Your assignment -
From the records below, copy out exactly the lines from the one containing "present : Bool := false" to the one containing "def State.retireKeys (s", both included. Add nothing else.

Material for this task -
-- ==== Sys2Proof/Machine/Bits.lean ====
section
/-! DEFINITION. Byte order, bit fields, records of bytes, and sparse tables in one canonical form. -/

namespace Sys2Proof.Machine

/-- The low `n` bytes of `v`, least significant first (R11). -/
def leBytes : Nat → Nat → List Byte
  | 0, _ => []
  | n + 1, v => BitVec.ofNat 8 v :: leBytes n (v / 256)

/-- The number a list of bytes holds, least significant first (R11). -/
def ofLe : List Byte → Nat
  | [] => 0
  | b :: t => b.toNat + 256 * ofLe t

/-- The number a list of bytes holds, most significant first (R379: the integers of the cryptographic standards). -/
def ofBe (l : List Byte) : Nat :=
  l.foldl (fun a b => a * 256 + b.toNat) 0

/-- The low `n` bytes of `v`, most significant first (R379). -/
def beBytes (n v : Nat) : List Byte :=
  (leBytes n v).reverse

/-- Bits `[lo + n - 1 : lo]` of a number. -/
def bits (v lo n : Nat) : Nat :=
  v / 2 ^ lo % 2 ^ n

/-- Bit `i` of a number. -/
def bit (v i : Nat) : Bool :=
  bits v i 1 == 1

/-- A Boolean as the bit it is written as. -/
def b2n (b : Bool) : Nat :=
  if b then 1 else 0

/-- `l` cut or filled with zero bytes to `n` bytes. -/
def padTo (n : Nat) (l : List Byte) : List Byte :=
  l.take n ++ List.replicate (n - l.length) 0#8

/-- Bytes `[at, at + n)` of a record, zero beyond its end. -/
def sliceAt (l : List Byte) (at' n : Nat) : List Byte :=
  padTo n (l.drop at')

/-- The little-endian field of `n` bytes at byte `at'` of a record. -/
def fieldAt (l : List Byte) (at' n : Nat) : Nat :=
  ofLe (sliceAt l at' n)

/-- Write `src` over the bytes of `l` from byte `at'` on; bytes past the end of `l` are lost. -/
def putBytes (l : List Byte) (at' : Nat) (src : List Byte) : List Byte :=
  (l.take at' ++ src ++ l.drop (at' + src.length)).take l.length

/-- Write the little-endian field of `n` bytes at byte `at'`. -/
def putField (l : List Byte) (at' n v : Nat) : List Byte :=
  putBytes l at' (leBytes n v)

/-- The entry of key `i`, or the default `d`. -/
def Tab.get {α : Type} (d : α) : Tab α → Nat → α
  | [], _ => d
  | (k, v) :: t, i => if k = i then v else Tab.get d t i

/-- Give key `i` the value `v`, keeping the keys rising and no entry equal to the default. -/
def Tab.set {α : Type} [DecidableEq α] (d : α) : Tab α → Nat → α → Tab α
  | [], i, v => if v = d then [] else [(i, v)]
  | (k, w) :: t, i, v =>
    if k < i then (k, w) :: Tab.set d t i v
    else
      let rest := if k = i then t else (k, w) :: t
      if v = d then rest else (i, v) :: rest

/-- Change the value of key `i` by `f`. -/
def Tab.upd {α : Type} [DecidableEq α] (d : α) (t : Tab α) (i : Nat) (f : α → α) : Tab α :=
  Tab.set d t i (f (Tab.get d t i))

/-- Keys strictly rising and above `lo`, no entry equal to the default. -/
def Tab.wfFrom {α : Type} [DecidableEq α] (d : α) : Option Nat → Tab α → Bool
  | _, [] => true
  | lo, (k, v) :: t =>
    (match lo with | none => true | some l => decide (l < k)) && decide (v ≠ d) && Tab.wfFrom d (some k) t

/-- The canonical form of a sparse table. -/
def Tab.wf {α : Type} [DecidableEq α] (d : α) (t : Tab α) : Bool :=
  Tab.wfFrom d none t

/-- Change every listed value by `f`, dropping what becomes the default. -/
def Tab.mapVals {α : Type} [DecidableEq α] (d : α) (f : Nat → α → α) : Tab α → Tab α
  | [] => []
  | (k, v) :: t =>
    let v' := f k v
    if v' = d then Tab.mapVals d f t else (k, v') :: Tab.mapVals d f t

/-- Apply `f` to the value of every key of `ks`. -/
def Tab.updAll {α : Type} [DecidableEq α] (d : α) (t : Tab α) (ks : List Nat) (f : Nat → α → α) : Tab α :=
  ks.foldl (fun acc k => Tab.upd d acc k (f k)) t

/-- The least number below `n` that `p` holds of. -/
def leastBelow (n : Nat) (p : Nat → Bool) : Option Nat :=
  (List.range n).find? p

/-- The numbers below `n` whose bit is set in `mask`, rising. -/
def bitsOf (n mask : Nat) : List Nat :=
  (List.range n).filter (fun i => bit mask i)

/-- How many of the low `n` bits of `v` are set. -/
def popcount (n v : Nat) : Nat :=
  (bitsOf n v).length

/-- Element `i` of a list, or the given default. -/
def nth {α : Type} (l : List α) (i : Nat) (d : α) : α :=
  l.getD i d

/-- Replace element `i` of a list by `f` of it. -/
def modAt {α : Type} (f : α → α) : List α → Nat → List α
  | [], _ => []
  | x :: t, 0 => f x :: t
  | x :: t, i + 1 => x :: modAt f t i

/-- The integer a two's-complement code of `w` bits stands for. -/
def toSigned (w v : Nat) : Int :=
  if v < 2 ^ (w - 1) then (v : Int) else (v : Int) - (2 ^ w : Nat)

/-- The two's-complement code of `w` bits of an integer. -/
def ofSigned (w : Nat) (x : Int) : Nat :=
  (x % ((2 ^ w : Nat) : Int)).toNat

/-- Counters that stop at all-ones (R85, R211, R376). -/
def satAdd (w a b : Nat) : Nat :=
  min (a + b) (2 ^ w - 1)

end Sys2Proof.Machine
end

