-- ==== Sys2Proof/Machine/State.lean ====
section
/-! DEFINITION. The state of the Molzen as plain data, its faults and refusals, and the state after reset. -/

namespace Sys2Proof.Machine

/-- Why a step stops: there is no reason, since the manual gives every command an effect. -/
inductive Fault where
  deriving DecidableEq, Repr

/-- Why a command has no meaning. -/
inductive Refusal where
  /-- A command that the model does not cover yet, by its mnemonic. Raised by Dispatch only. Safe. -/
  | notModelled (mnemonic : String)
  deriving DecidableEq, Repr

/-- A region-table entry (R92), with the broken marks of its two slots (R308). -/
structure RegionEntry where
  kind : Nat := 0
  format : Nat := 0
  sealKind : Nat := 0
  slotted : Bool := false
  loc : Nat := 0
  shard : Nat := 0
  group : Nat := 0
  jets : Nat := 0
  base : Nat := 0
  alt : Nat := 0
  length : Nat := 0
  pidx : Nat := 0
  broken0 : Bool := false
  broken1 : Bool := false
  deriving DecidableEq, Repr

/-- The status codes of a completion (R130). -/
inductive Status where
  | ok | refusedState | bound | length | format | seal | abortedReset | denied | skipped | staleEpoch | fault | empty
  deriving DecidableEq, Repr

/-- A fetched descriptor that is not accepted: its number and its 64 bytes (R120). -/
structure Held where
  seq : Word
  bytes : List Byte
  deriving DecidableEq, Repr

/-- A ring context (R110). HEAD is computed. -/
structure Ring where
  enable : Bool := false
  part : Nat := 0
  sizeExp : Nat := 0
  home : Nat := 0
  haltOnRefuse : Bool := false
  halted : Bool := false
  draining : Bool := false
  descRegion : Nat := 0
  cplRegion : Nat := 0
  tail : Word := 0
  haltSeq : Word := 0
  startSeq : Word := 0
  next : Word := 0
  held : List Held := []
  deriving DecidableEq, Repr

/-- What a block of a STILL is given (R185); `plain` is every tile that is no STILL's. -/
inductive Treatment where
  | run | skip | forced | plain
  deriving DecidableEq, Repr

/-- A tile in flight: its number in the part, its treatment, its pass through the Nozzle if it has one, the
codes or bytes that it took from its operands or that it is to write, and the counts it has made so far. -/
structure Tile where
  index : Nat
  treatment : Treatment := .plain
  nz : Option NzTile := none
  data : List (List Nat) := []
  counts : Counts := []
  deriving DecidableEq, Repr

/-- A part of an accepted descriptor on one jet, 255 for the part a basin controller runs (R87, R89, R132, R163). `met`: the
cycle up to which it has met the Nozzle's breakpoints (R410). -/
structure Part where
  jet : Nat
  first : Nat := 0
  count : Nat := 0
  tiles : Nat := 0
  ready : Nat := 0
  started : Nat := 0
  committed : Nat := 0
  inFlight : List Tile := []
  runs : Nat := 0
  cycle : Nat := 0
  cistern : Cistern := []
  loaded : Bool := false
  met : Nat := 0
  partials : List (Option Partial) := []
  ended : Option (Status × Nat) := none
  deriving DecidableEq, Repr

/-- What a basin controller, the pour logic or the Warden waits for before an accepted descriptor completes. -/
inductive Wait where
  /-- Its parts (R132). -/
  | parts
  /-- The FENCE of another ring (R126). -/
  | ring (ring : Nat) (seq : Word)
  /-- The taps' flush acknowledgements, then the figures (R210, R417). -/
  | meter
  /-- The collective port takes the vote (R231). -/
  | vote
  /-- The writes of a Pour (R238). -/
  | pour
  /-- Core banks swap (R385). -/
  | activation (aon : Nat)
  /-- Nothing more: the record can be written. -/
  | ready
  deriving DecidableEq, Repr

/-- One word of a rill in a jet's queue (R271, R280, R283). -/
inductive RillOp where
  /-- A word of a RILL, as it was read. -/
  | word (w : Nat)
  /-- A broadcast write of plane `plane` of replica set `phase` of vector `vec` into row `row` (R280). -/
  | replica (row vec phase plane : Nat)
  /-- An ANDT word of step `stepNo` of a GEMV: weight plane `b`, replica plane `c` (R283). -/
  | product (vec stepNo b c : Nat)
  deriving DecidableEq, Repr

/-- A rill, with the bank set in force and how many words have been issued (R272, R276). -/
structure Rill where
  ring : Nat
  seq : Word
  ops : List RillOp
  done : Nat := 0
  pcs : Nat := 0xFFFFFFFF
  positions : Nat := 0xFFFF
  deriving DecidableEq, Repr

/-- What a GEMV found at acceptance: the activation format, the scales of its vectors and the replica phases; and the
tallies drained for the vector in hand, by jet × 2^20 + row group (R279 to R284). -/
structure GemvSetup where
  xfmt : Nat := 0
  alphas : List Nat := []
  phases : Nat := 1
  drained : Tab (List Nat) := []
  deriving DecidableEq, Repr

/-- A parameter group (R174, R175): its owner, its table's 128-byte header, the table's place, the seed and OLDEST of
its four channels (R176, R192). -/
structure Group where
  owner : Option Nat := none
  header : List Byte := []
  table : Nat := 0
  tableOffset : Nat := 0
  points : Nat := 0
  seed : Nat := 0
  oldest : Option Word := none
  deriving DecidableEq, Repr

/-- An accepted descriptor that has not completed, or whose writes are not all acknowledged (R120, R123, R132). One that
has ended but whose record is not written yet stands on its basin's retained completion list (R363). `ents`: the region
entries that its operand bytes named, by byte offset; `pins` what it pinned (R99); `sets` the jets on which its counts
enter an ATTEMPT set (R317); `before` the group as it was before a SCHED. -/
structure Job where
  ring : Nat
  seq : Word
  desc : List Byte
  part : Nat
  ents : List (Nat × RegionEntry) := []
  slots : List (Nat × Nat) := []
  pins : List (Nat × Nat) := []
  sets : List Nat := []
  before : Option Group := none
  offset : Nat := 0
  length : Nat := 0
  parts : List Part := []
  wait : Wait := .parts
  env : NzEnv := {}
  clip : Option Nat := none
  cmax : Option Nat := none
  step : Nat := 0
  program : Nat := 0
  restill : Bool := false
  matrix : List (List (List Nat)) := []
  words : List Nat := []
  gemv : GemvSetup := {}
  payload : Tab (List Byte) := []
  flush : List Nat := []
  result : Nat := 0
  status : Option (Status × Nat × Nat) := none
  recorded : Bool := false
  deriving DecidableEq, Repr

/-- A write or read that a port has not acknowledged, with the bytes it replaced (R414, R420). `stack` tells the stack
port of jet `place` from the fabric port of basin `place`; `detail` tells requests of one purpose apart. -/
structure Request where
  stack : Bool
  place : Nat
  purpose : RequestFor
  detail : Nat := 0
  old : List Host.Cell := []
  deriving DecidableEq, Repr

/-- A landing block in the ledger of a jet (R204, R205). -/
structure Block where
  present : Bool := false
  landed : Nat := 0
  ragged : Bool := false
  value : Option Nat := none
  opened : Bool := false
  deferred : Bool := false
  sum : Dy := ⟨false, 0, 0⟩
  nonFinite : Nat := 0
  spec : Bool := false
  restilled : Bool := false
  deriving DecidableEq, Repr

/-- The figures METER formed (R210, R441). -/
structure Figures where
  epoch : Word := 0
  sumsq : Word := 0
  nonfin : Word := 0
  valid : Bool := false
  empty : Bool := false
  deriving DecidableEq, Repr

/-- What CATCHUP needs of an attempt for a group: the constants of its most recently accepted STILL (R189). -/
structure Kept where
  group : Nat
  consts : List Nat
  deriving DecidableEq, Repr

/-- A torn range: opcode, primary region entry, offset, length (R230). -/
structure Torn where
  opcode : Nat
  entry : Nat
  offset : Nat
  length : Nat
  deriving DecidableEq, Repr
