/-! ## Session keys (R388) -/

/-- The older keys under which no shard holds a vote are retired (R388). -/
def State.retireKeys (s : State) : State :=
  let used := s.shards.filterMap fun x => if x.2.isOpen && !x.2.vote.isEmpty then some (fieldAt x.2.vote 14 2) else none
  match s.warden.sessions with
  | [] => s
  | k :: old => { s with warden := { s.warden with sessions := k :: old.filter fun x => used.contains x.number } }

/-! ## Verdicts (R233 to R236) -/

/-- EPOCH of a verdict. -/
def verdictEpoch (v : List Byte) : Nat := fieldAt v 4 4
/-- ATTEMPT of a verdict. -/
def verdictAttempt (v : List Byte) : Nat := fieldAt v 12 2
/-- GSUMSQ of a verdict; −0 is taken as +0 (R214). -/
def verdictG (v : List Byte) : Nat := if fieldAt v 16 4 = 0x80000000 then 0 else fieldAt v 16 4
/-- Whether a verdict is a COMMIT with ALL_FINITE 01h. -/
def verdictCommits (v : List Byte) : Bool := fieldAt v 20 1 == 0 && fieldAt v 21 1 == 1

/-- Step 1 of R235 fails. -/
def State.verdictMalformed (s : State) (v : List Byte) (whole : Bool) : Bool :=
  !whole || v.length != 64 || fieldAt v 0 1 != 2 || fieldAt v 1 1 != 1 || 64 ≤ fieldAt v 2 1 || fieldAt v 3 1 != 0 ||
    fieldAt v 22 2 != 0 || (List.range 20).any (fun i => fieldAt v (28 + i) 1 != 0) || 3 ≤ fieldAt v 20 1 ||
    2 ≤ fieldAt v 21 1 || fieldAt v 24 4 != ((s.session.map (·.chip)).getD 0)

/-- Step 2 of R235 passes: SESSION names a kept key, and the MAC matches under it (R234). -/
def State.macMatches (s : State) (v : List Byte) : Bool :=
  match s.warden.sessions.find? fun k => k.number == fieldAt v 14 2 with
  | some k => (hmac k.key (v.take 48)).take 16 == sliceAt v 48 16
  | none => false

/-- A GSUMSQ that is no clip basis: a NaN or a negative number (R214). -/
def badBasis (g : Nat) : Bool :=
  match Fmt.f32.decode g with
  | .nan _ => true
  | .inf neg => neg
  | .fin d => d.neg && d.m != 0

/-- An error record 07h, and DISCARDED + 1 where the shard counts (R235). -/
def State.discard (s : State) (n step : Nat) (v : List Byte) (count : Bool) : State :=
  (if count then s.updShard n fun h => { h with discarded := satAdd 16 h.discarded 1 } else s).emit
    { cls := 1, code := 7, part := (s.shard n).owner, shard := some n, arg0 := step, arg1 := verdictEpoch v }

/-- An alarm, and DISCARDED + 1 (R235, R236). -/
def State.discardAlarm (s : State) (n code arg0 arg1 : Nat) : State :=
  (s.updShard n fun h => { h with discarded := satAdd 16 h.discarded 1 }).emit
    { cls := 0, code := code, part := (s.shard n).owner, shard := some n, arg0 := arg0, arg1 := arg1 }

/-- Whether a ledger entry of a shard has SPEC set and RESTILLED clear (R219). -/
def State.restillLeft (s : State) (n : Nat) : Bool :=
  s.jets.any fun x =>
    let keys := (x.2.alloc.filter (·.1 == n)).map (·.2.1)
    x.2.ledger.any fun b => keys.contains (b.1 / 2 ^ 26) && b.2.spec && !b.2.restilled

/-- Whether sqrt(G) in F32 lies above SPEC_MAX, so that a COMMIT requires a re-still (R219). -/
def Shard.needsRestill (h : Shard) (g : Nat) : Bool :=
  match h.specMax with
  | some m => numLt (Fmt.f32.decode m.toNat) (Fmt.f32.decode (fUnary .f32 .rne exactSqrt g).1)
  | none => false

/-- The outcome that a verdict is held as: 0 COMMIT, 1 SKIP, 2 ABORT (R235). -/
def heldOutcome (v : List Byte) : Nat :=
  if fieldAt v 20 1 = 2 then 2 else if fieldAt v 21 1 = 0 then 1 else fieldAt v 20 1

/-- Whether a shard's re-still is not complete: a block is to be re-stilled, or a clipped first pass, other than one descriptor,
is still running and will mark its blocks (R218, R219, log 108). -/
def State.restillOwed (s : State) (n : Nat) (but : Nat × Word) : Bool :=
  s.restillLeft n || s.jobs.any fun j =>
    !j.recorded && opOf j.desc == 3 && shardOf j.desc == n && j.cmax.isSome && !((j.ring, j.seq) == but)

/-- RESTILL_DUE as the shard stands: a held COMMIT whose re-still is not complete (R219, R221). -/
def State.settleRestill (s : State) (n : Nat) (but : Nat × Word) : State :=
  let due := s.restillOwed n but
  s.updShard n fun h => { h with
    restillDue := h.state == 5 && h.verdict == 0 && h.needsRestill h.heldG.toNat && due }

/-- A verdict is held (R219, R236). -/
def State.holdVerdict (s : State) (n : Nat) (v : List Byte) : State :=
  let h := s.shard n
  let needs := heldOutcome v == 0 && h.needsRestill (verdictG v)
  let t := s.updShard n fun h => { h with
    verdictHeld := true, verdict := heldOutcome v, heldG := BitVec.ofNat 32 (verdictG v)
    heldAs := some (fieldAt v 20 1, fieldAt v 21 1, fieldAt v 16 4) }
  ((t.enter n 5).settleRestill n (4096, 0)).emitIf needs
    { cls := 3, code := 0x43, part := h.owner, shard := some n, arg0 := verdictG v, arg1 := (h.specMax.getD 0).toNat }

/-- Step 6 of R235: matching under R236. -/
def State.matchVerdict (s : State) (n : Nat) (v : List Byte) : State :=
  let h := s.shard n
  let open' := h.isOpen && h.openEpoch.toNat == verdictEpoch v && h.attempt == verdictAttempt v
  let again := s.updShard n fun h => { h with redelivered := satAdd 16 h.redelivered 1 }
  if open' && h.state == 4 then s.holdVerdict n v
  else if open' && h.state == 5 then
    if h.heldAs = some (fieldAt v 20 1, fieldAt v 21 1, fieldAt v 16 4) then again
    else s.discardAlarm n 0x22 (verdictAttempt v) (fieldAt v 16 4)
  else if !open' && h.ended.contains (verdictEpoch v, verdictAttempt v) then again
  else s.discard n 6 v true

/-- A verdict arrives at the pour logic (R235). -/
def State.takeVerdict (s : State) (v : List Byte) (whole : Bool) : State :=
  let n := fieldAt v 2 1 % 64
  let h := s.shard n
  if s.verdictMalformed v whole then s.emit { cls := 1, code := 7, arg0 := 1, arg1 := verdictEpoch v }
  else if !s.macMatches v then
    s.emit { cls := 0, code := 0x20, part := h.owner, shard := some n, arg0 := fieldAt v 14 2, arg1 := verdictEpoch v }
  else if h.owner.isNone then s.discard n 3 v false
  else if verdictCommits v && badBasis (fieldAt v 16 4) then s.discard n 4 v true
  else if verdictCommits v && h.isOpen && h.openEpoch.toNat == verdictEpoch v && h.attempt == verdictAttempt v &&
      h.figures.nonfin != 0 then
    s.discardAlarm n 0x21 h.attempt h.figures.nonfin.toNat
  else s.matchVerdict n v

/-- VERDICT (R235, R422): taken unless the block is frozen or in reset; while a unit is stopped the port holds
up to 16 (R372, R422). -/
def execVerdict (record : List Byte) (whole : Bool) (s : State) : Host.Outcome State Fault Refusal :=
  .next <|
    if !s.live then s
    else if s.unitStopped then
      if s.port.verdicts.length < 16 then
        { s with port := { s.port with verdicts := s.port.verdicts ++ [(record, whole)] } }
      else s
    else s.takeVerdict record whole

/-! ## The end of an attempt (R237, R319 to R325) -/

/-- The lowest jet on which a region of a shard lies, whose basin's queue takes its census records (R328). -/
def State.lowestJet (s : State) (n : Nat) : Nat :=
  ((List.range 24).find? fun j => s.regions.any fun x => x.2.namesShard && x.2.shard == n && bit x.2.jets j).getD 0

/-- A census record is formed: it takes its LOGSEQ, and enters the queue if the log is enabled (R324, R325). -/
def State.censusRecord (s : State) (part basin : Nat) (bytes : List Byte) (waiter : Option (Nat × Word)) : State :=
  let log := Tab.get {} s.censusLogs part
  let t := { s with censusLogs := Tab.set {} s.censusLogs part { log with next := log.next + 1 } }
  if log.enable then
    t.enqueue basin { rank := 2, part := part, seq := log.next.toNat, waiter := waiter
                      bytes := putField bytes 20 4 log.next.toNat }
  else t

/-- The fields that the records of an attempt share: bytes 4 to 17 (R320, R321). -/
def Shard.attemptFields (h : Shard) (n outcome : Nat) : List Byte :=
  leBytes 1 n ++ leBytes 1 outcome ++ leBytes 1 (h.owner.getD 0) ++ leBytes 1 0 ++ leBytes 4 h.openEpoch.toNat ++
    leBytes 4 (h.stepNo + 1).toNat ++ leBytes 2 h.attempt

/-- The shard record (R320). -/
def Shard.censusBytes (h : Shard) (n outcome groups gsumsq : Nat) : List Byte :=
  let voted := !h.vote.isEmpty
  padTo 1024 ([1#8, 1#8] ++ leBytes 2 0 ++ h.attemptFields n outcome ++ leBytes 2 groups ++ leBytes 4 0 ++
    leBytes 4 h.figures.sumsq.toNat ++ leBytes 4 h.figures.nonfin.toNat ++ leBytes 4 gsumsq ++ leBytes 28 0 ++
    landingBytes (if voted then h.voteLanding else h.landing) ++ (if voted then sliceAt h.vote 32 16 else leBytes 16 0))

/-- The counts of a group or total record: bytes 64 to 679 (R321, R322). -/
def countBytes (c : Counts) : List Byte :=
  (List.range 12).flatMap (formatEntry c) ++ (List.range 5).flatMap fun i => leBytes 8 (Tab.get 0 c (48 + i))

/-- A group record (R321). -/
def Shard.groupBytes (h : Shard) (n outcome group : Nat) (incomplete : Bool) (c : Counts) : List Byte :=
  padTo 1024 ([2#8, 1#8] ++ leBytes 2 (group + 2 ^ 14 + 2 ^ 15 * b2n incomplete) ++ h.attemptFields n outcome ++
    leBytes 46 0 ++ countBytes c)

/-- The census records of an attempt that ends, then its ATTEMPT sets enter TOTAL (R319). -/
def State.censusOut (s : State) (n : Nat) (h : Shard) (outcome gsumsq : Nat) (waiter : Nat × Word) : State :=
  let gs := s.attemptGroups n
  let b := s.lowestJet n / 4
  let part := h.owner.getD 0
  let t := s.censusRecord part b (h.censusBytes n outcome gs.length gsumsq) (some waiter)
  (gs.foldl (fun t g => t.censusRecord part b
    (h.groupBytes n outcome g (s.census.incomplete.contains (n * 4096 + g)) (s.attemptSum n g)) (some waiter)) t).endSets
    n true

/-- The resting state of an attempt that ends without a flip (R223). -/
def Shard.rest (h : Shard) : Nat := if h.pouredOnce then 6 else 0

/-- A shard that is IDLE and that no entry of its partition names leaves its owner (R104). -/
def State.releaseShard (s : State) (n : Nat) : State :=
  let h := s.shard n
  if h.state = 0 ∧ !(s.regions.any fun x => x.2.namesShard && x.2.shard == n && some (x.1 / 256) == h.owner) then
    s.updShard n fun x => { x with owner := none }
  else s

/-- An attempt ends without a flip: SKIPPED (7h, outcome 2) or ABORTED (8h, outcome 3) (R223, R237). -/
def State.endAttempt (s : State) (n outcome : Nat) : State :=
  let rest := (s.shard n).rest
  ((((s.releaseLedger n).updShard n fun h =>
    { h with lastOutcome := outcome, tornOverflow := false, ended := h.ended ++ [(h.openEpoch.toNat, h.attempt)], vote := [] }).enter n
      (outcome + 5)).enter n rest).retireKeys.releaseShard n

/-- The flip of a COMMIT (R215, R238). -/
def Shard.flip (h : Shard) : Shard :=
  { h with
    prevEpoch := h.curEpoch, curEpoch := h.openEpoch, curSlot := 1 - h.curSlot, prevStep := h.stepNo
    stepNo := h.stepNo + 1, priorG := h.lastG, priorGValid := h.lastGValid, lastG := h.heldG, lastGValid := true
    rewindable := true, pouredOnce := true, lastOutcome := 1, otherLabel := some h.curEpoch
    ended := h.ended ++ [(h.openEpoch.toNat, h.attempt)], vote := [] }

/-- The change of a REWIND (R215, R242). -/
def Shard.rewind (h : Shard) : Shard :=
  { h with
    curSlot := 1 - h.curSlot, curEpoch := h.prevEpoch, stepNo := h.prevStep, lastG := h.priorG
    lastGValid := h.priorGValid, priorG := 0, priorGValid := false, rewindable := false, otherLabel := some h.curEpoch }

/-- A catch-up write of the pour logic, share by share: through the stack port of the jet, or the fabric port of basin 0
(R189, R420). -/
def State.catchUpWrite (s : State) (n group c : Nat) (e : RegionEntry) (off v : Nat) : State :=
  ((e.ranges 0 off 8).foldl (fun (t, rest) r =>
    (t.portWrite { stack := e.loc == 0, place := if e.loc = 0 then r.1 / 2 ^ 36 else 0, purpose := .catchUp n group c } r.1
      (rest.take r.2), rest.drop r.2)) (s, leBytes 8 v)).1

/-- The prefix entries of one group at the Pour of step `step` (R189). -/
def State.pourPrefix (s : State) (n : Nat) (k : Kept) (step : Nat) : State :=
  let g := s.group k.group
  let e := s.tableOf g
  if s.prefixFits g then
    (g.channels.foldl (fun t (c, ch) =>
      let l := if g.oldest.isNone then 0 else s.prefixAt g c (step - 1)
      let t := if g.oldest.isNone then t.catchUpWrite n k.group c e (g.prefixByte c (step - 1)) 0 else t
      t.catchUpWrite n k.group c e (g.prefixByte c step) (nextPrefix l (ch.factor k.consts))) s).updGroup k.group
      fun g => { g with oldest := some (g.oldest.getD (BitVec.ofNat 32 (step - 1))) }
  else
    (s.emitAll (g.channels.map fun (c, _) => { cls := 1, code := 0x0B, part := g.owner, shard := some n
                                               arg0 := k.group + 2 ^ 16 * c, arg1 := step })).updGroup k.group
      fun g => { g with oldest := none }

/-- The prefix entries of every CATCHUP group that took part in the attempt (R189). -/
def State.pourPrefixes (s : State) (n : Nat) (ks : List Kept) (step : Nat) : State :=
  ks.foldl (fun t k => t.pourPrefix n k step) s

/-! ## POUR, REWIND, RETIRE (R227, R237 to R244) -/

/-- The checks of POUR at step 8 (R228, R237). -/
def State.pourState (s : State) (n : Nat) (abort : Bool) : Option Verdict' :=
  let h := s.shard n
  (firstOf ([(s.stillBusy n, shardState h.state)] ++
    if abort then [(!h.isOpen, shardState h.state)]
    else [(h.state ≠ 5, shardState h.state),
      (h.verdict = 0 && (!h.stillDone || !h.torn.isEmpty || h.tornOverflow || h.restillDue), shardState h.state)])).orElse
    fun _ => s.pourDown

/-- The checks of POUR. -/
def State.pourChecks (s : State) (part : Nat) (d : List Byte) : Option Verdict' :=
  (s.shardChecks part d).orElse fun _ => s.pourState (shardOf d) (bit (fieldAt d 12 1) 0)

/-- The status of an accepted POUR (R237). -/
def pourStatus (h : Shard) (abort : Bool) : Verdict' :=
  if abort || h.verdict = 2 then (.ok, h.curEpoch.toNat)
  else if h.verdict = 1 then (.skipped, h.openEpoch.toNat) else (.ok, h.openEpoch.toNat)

Task response -
  present : Bool := false
  landed : Nat := 0
  ragged : Bool := false
  value : Option Nat := none
  opened : Bool := false
  deferred : Bool := false
  sum : Dy := ⟨false, 0, 0⟩
  nonFinite : Nat := 0
  spec : Bool := false
  restilled : Bool := false
  deriving DecidableEq, Repr

/-- The figures METER formed (R210, R441). -/
structure Figures where
  epoch : Word := 0
  sumsq : Word := 0
  nonfin : Word := 0
  valid : Bool := false
  empty : Bool := false
  deriving DecidableEq, Repr

/-- What CATCHUP needs of an attempt for a group: the constants of its most recently accepted STILL (R189). -/
structure Kept where
  group : Nat
  consts : List Nat
  deriving DecidableEq, Repr

/-- A torn range: opcode, primary region entry, offset, length (R230). -/
structure Torn where
  opcode : Nat
  entry : Nat
  offset : Nat
  length : Nat
  deriving DecidableEq, Repr
/-! ## Session keys (R388) -/

/-- The older keys under which no shard holds a vote are retired (R388). -/
def State.retireKeys (s : State) : State :=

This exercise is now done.